The waving lines of the sea floor topography showed white on black on the
back-lit screen. Two larger, distinctly straight lines intersected in the
centre of the map, dividing a wide, long blank area into four. The Mariana
Trench.
Or Marianas, depending on who you
asked. At 2,550 kilometres long and roughly 69 wide, the deep crescent scar in
the earth was the deepest part of the earth’s ocean, its lowest point of nearly
eleven thousand meters. So deep, it could easily fit Mount Everest with
kilometres to spare. And they were going down, into it.

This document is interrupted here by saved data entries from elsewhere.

/-- The bases a 64 B list entry gives (R89). -/
def listBases (d : List Byte) : MmaBases where
  a := leAt d 0 8 % 2 ^ 47
  asc := leAt d 8 8 % 2 ^ 47
  b := leAt d 16 8 % 2 ^ 47
  bsc := leAt d 24 8 % 2 ^ 47
  c := leAt d 32 8
  csc := leAt d 40 8 % 2 ^ 47
  mOver := if bitN (leAt d 0x30 4) 17 then some (leAt d 0x30 4 % 2 ^ 17) else none

/-- The sails of a mask, ascending (R82). -/
def bitsOf (n mask : Nat) : List Nat := (List.range n).filter (bitN mask)

/-- The shape words are poisoned (R484). -/
def State.shapePoison (s : State) (m : Nat) (w : List Word) : Bool :=
  let a := actBase m + wf w 2 25 0
  (wb w 1 17 && s.poisonedAt a 4) || (wb w 1 39 && s.poisonedAt (a + 4) 4) || (wb w 1 62 && s.poisonedAt (a + 8) 4)

/-- The status of reading the shape words, where the shape comes from them (R38, R77, R93 step 2). -/
def State.shapeWords (s : State) (m : Nat) (w : List Word) : Status :=
  if !(wb w 1 17 || wb w 1 39 || wb w 1 62) then .done
  else
    let st := s.access (.unit (uSeq m)) false (actBase m + wf w 2 25 0) 12
    if st ≠ .done then st else if s.shapePoison m w then .poisoned else .done

/-- The shape: immediate, or from the shape words in the own mast's activation memory (R77). -/
def State.mmaShape (s : State) (m : Nat) (w : List Word) (x : MmaBases) : Shape where
  m := match x.mOver with
    | some v => v
    | none => if wb w 1 17 then s.num (actBase m + wf w 2 25 0) 4 else wf w 1 16 0
  n := if wb w 1 39 then s.num (actBase m + wf w 2 25 0 + 4) 4 else wf w 1 38 18
  k := if wb w 1 62 then s.num (actBase m + wf w 2 25 0 + 8) 4 else wf w 1 61 40

/-- A run of bytes at a signed offset: its first address and length. -/
structure Run where
  at_ : Int
  len : Nat
  deriving DecidableEq, Repr

/-- `n` runs of `len` bytes from a base at a stride. -/
def strided (base : Nat) (stride : Int) (n len : Nat) : List Run :=
  (List.range n).map (fun i => { at_ := Int.ofNat base + Int.ofNat i * stride, len := len })

/-- Two runs share a byte. -/
def Run.meets (a b : Run) : Bool :=
  decide (a.at_ < b.at_ + Int.ofNat b.len) && decide (b.at_ < a.at_ + Int.ofNat a.len)

/-- The smallest run that covers a list of runs. -/
def hull : List Run → Run
  | [] => { at_ := 0, len := 0 }
  | [r] => r
  | r :: l =>
    let h := hull l
    let lo := min r.at_ h.at_
    { at_ := lo, len := (max (r.at_ + Int.ofNat r.len) (h.at_ + Int.ofNat h.len) - lo).toNat }

/-- Two footprints share a byte. -/
def overlaps (a b : List Run) : Bool := (hull a).meets (hull b) && a.any (fun x => b.any (fun y => x.meets y))

/-- The check of a footprint: it lies in one region that the unit may access (R38, R39). -/
def State.footprint (s : State) (u : Nat) (write : Bool) (l : List Run) : Status :=
  if l = [] then .done else
  let h := hull l
  if h.at_ < 0 then .outOfBounds else s.access (.unit u) write h.at_.toNat h.len

/-- Output formats: 0 K32, 1 K16, 2 K6, 3 K4 (R77). -/
def outBytes (cf : Nat) : Nat := if cf = 0 then 4 else 2

/-- The runs of C (R79). -/
def cRuns (w : List Word) (x : MmaBases) (sh : Shape) : List Run :=
  let cf := wf w 14 50 48
  let base := x.c % 2 ^ 47
  if cf ≤ 1 then
    (strided base (ws w 13 31 0) sh.n (outBytes cf)).flatMap (fun r =>
      (List.range sh.m).map (fun j => { r with at_ := r.at_ + Int.ofNat j * ws w 13 63 32 }))
  else strided base (ws w 13 63 32) sh.m (elemBytes (cf == 2) sh.n)

/-- The runs of C's scales (R79). -/
def cscRuns (w : List Word) (x : MmaBases) (sh : Shape) : List Run :=
  strided x.csc (ws w 14 31 0) sh.m ((sh.n + 31) / 32)

/-- The runs of A and of its scales (R78). -/
def aRuns (w : List Word) (x : MmaBases) (sh : Shape) : List Run :=
  strided x.a (ws w 7 31 0) sh.n (elemBytes (wf w 5 48 47 == 1) sh.k)
/-- The runs of A's scales. -/
def ascRuns (w : List Word) (x : MmaBases) (sh : Shape) : List Run := strided x.asc (ws w 7 63 32) sh.n (sh.k / 32)
/-- The runs of B. -/
def bRuns (w : List Word) (x : MmaBases) (sh : Shape) : List Run :=
  strided x.b (ws w 10 31 0) sh.m (elemBytes (wf w 8 48 47 == 1) sh.k)
/-- The runs of B's scales. -/
def bscRuns (w : List Word) (x : MmaBases) (sh : Shape) : List Run := strided x.bsc (ws w 10 63 32) sh.m (sh.k / 32)

/-- A comes from a fairlead stream. -/
def aStream (w : List Word) : Bool := wf w 5 50 49 == 1

/-- The writes of C stay on the device: CMode 0b00, or 0b01 with the own ID (R92). -/
def State.cLocal (s : State) (w : List Word) (x : MmaBases) : Bool :=
  wf w 14 52 51 == 0 || (wf w 14 52 51 == 1 && gDev x.c == s.dev)

/-- The part of C that a walk reads or writes is on this device: for CMode 0b00, and where the device ID in CAddr is the own
one (R92). -/
def State.cHere (s : State) (w : List Word) (x : MmaBases) : Bool := wf w 14 52 51 == 0 || gDev x.c == s.dev

/-- Step 1 of R93 for the fields that every macro-instruction has. -/
def State.mmaBad (s : State) (m : Nat) (w : List Word) : Bool :=
  let mm := wf w 0 31 24
  let cf := wf w 14 50 48
  let cm := wf w 14 52 51
  let sec := match s.mastSection m with
    | some x => s.sectionMasts x
    | none => []
  decide (4 < wf w 0 16 14) || decide (1 < wf w 5 48 47) || decide (1 < wf w 5 50 49) || decide (1 < wf w 8 48 47) ||
  decide (3 < cf) || cm == 3 || wf w 0 9 8 == 3 || mm == 0 || !((bitsOf 8 mm).all (sec.contains ·)) ||
  (decide (49152 ≤ wf w 0 63 48) && wf w 0 63 48 != 0xFFFF) || (decide (cleatMax < wf w 4 15 0) && wf w 4 31 16 != 0) ||
  decide (65536 < wf w 3 16 0) || decide (1048576 < wf w 3 37 17) || decide (2097152 < wf w 3 59 38) ||
  wf w 3 59 38 % 32 != 0 || (wb w 0 10 && decide (2 ≤ cf)) || (wb w 0 13 && (decide (cf ≤ 1) || cm == 2)) ||
  (cm == 2 && decide (2 ≤ cf)) || wf w 4 58 33 % 16 != 0

/-- Step 1 of R93, for a NOP too; the list's fields are those of MMA_LIST (R77). -/
def State.mmaCheck1 (s : State) (m op : Nat) (w : List Word) : Status :=
  let sm := wf w 0 47 32
  let act := match s.fuses.region (wf w 15 46 0) 1 with
    | some (.act _) => true
    | _ => false
  if (op ≠ 0 ∧ op ≠ 0x10 ∧ op ≠ 0x11) ∨ s.mmaBad m w then .badDescriptor
  else if sm = 0 ∨ (bitsOf 16 sm).length % 2 ^ wf w 0 16 14 ≠ 0 then .badDescriptor
  else if op = 0x11 ∧ (!act ∨ 4096 < wf w 15 59 47) then .badDescriptor
  else .done

/-- AStream names a slot whose descriptor has another destination (R220). -/
def State.aStreamBad (s : State) (w : List Word) : Bool :=
  aStream w && (match (Tbl.get ({} : Fairlead) s.fair.fls (wf w 5 60 57)).slots.find? (fun e => e.1 == wf w 5 56 51) with
    | some (_, d) => fld (d.w.getD 0 0) 3 2 != 2
    | none => false)

/-- Where the row scales begin (R77). -/
def rowScaleBase (w : List Word) (m : Nat) : Nat := (if wb w 2 26 then weightBase m else actBase m) + wf w 2 54 27

/-- The check of the row scales: they lie in the memory of the own mast that RsMem selects (R77, R93 step 5). -/
def State.rowScaleCheck (s : State) (w : List Word) (m n : Nat) : Status :=
  if !wb w 0 12 then .done
  else if s.fuses.region (rowScaleBase w m) (2 * n) = some (if wb w 2 26 then .weight m else .act m) then
    s.access (.unit (uSeq m)) false (rowScaleBase w m) (2 * n)
  else .outOfBounds

/-- An address lies in activation memory, or in no region. -/
def State.notOutsideAct (s : State) (a : Nat) : Bool :=
  match s.fuses.region a 1 with
  | some (.act _) => true
  | none => true
  | _ => false

/-- Steps 2 to 5 of R93 for one walk: the status, and whether the walk is empty. Step 4 binds the places of A, B, C and, with C,
of its scales: the scales of A and of B may lie in any region that the sequencer may read (DESIGN CHOICE, log entry 73). The
UNSUPPORTED of a disabled fairlead stands between steps 4 and 5 (DESIGN CHOICE, log entry 73). -/
def State.mmaCheck (s : State) (m : Nat) (w : List Word) (x : MmaBases) (sh : Shape) : Status × Bool :=
  let u := uSeq m
  let cf := wf w 14 50 48
  let cm := wf w 14 52 51
  let rg (a : Nat) : Option Region := s.fuses.region a 1
  let here := s.cLocal w x
  let zeroStride := decide (cm ≤ 1) && ((ws w 13 31 0 == 0 && decide (1 < sh.n)) || (ws w 13 63 32 == 0 && decide (1 < sh.m)))
  let aBad := !aStream w && (match rg x.a with
    | some (.weight k) => k != m
    | some (.act k) => k != m
    | some _ => true
    | none => false)
  let cAct := match rg (x.c % 2 ^ 47) with
    | some (.act _) => true
    | _ => false
  let scales := decide (2 ≤ cf)
  let reads := (if aStream w then [] else [aRuns w x sh, ascRuns w x sh]) ++ [bRuns w x sh, bscRuns w x sh] ++
    (if wb w 0 10 && s.cHere w x && !here then [cRuns w x sh] else [])
  let oob := reads.foldl (fun st l => Status.or st (s.footprint u false l)) .done
  let oob := Status.or oob (s.rowScaleCheck w m sh.n)
  let oob := if here then
      Status.or (Status.or oob (s.footprint u true (cRuns w x sh)))
        (if scales then s.footprint u true (cscRuns w x sh) else .done)
    else oob
  if sh.k % 32 ≠ 0 then (.badDescriptor, false)
  else if wf w 3 16 0 < sh.m ∨ wf w 3 37 17 < sh.n ∨ wf w 3 59 38 < sh.k then (.shapeOverflow, false)
  else if sh.m = 0 ∨ sh.n = 0 ∨ sh.k = 0 then (.done, true)
  else if aBad || !s.notOutsideAct x.b || s.aStreamBad w || (here && !cAct) || (here && scales && !s.notOutsideAct x.csc) ||
      zeroStride || (scales && sh.n % 32 != 0) || (cm == 0 && gDev x.c != 0) then
    (.badDescriptor, false)
  else if aStream w ∧ s.fuses.a12 ∧ wf w 5 60 57 % 4 = 3 then (.unsupported, false)
  else if oob ≠ .done then (oob, false)
  else if here ∧ ((!aStream w && overlaps (cRuns w x sh) (aRuns w x sh)) ∨ overlaps (cRuns w x sh) (bRuns w x sh)) then
    (.badDescriptor, false)
  else (.done, false)

/-- What the checks make of one walk (R93 steps 2 to 5, R484). -/
def State.mmaEntry (s : State) (m : Nat) (w : List Word) (x : MmaBases) : MmaEntry :=
  if s.shapeWords m w ≠ .done then { st := s.shapeWords m w, walk := none }
  else
    let sh := s.mmaShape m w x
    match s.mmaCheck m w x sh with
    | (.done, false) => { st := .done, walk := some (x, sh) }
    | (st, _) => { st := st, walk := none }

/-- The checks of R93 at issue: the status of the macro-instruction itself, and what they make of its walk or of the entries
of its list. A list that leaves its region cannot be read: no entry of it executes (DEDUCED, log entry 73). -/
def State.mmaPlan (s : State) (m op : Nat) (w : List Word) : Status × List MmaEntry :=
  let n := wf w 15 59 47
  let list : List Run := [{ at_ := Int.ofNat (wf w 15 46 0), len := 64 * n }]
  let st := s.mmaCheck1 m op w
  if st ≠ .done ∨ op = 0 then (st, [])
  else if op = 0x10 then (.done, [s.mmaEntry m w (mmaBases w)])
  else if n = 0 then (.done, [])
  else if s.footprint (uSeq m) false list ≠ .done then (s.footprint (uSeq m) false list, [])
  else (.done, (List.range n).map (fun i =>
    let a := wf w 15 46 0 + 64 * i
    if s.poisonedAt a 64 then { st := .poisoned, walk := none } else s.mmaEntry m w (listBases (s.bytes a 64))))

/-- The row tiles a mast walks (R83). -/
def mmaTiles (w : List Word) (m n : Nat) : List Nat :=
  let mm := wf w 0 31 24
  let g := (bitsOf 8 mm).length
  let q := ((bitsOf 8 mm).filter (· < m)).length
  (List.range ((n + 63) / 64)).filter (fun t => t % g == q)

/-- The tiles of sail group `x` of `g` groups (R83). -/
def groupTiles (tiles : List Nat) (g x : Nat) : List Nat :=
  ((List.range tiles.length).filter (fun u => u % g == x)).map (fun u => tiles.getD u 0)

/-- Read block `b` of row `i` of an operand in memory (R78). -/
def State.block (s : State) (k6 : Bool) (base sbase : Nat) (stride sstride : Int) (i b : Nat) : Block :=
  let n := elemBytes k6 32
  let a := (Int.ofNat base + Int.ofNat i * stride).toNat + n * b
  let sa := (Int.ofNat sbase + Int.ofNat i * sstride).toNat + b
  let d := s.bytes a n
  let sc := s.num sa 1
  { codes := (List.range 32).map (elemAt k6 d), scale := sc, ep := s.poisonedAt a n, sp := s.poisonedAt sa 1 }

From the forward main observation
bay, the dark of the western Pacific Ocean seemed to shroud the vessel around
him in shadow. Were it not for the internal running lights, Jack knew they
would have been plunged into the deepest black, unable to see mere centimetres
ahead.
The forward viewport of the
observation bay was a large hemispherical bubble of ultra-strong polymer, over
five inches thick. It stood nearly as tall as he did, and from where he sat at
his workstation before it, the ocean outside filled his view, seemingly about
to rush in at him at any moment. Jack ran a gnarled hand over his greying hair
and sighed, watching his reflection in the glass mimic him.
He shivered slightly in the cold
steel chair and pulled his fleece lined jacket closed, zipping it up hurriedly.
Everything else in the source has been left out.